**TASK OBJECTIVE**
Report the count of lines with "quiesced" in the data below, and no other words.

BEGIN

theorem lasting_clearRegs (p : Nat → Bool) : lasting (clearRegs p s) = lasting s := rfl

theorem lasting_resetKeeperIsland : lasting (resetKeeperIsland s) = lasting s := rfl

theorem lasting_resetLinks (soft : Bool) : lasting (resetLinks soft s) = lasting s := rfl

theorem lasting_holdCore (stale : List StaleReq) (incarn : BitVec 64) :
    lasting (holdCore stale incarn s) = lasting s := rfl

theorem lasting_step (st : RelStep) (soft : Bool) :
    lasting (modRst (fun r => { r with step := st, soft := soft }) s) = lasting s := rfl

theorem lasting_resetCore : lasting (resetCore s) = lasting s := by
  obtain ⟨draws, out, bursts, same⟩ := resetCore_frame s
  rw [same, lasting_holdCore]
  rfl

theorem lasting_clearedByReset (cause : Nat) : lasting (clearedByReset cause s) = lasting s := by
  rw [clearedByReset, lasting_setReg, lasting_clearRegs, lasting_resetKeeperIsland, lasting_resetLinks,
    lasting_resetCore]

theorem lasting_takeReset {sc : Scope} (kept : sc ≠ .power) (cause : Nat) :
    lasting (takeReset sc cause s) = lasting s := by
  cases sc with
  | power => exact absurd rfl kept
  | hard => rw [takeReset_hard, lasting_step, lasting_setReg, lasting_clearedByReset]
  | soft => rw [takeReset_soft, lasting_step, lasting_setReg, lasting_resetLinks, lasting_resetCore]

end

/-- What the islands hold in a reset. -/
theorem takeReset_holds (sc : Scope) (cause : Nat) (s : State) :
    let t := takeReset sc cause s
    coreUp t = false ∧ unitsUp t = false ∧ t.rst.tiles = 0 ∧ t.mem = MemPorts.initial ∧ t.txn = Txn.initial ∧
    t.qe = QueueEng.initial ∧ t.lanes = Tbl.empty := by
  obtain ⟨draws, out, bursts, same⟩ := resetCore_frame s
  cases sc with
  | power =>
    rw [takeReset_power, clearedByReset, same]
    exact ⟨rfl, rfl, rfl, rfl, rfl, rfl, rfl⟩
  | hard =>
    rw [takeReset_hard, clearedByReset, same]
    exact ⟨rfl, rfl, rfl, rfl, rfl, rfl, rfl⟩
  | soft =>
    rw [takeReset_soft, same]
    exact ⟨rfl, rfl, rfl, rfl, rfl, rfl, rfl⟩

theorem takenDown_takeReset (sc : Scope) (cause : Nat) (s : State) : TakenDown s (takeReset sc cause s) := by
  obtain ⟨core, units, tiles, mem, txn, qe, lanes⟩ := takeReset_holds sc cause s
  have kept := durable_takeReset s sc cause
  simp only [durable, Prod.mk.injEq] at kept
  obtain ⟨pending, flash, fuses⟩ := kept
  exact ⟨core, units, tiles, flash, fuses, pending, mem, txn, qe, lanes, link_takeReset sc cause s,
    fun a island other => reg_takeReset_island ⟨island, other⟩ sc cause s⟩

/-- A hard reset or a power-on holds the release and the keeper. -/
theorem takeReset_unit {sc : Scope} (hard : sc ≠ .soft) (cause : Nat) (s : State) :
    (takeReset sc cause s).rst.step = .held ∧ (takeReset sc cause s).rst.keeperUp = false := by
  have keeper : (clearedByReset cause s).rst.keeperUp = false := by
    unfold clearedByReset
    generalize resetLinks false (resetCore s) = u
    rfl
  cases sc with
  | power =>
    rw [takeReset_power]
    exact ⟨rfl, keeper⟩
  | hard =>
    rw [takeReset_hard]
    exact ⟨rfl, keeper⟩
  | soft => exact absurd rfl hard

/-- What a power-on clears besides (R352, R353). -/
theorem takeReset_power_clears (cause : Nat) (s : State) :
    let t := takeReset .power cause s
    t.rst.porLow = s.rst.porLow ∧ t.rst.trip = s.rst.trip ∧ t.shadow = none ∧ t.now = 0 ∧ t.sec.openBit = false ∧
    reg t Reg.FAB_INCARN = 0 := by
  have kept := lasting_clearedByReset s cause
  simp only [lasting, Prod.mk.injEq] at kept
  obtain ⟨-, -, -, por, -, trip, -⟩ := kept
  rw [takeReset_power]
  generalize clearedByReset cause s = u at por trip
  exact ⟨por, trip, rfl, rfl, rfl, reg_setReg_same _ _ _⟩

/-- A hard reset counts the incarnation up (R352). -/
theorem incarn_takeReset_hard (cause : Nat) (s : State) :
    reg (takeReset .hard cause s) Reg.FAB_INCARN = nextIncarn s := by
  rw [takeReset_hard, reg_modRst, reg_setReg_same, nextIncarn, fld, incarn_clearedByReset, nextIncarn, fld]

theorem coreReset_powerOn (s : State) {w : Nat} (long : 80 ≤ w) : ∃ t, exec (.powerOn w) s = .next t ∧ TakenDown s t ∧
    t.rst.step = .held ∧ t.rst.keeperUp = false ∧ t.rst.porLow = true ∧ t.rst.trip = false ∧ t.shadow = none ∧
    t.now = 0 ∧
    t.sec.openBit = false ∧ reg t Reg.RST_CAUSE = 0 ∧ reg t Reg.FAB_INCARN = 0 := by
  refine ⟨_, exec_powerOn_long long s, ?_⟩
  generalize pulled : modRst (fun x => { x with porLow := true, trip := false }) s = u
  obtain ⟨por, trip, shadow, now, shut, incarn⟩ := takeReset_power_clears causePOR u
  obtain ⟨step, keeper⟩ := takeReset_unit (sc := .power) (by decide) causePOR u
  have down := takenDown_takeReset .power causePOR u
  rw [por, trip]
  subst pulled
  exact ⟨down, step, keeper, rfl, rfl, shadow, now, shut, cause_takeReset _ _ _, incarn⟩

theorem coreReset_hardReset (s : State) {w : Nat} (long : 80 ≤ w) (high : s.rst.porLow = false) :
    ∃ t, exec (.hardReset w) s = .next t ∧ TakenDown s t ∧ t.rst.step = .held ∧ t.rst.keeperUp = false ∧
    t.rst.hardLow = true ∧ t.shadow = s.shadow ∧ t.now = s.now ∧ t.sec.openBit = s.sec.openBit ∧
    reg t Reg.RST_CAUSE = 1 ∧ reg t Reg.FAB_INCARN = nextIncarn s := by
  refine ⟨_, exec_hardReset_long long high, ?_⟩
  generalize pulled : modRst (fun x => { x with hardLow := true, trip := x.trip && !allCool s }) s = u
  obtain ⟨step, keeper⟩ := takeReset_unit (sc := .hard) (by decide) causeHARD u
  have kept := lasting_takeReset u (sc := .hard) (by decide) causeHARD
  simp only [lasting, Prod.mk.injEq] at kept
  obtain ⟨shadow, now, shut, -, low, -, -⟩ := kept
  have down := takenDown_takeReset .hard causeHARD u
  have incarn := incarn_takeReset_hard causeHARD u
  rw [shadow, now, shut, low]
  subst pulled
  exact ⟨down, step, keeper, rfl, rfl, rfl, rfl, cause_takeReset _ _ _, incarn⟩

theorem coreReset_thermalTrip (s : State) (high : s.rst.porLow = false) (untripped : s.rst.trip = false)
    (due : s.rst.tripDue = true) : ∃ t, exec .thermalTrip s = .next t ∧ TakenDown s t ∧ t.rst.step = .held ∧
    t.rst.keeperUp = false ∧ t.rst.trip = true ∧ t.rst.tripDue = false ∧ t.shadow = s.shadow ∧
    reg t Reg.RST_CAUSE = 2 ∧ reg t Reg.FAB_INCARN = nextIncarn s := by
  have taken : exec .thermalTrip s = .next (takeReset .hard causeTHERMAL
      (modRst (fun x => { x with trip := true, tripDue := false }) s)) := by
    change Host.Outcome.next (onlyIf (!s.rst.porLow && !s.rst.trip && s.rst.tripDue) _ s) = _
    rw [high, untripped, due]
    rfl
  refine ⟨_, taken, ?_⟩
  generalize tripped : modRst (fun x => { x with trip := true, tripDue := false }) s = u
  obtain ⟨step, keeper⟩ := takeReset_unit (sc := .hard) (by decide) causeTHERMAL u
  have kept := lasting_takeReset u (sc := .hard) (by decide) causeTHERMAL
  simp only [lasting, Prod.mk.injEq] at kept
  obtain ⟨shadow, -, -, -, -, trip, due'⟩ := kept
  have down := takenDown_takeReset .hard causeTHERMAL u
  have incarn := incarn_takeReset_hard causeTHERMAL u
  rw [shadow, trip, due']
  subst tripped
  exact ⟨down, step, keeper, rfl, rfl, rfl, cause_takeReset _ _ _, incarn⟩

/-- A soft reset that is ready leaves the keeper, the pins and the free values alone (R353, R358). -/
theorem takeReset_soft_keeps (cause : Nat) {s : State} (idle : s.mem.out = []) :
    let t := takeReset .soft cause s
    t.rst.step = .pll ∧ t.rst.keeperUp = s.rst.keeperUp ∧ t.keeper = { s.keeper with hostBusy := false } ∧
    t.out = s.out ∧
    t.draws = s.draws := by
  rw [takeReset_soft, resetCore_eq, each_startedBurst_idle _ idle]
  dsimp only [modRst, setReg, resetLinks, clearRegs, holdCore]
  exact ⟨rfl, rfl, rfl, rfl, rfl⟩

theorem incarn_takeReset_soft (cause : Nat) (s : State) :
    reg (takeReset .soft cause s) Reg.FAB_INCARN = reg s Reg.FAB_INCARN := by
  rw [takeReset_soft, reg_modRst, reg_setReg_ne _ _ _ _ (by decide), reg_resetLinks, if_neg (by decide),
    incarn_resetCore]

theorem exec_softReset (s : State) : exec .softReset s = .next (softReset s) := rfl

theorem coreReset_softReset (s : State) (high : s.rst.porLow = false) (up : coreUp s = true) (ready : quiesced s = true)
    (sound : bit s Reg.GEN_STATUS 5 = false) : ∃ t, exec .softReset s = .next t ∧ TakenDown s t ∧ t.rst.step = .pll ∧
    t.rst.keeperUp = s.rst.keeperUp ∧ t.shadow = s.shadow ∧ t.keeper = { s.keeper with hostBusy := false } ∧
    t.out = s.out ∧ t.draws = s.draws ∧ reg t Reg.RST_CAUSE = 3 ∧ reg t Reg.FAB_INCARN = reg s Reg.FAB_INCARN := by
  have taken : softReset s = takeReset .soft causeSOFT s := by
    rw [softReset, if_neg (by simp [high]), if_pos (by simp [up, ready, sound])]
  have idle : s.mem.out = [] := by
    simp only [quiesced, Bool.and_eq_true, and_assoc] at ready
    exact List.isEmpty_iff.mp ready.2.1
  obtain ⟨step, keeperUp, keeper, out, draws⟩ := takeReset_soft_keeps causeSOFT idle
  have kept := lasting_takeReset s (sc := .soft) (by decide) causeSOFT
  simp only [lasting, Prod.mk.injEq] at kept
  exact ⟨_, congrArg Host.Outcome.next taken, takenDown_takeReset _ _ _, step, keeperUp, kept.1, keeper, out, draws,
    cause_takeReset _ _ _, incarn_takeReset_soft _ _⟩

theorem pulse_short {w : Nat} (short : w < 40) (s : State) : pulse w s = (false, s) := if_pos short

END

**RESULT**
2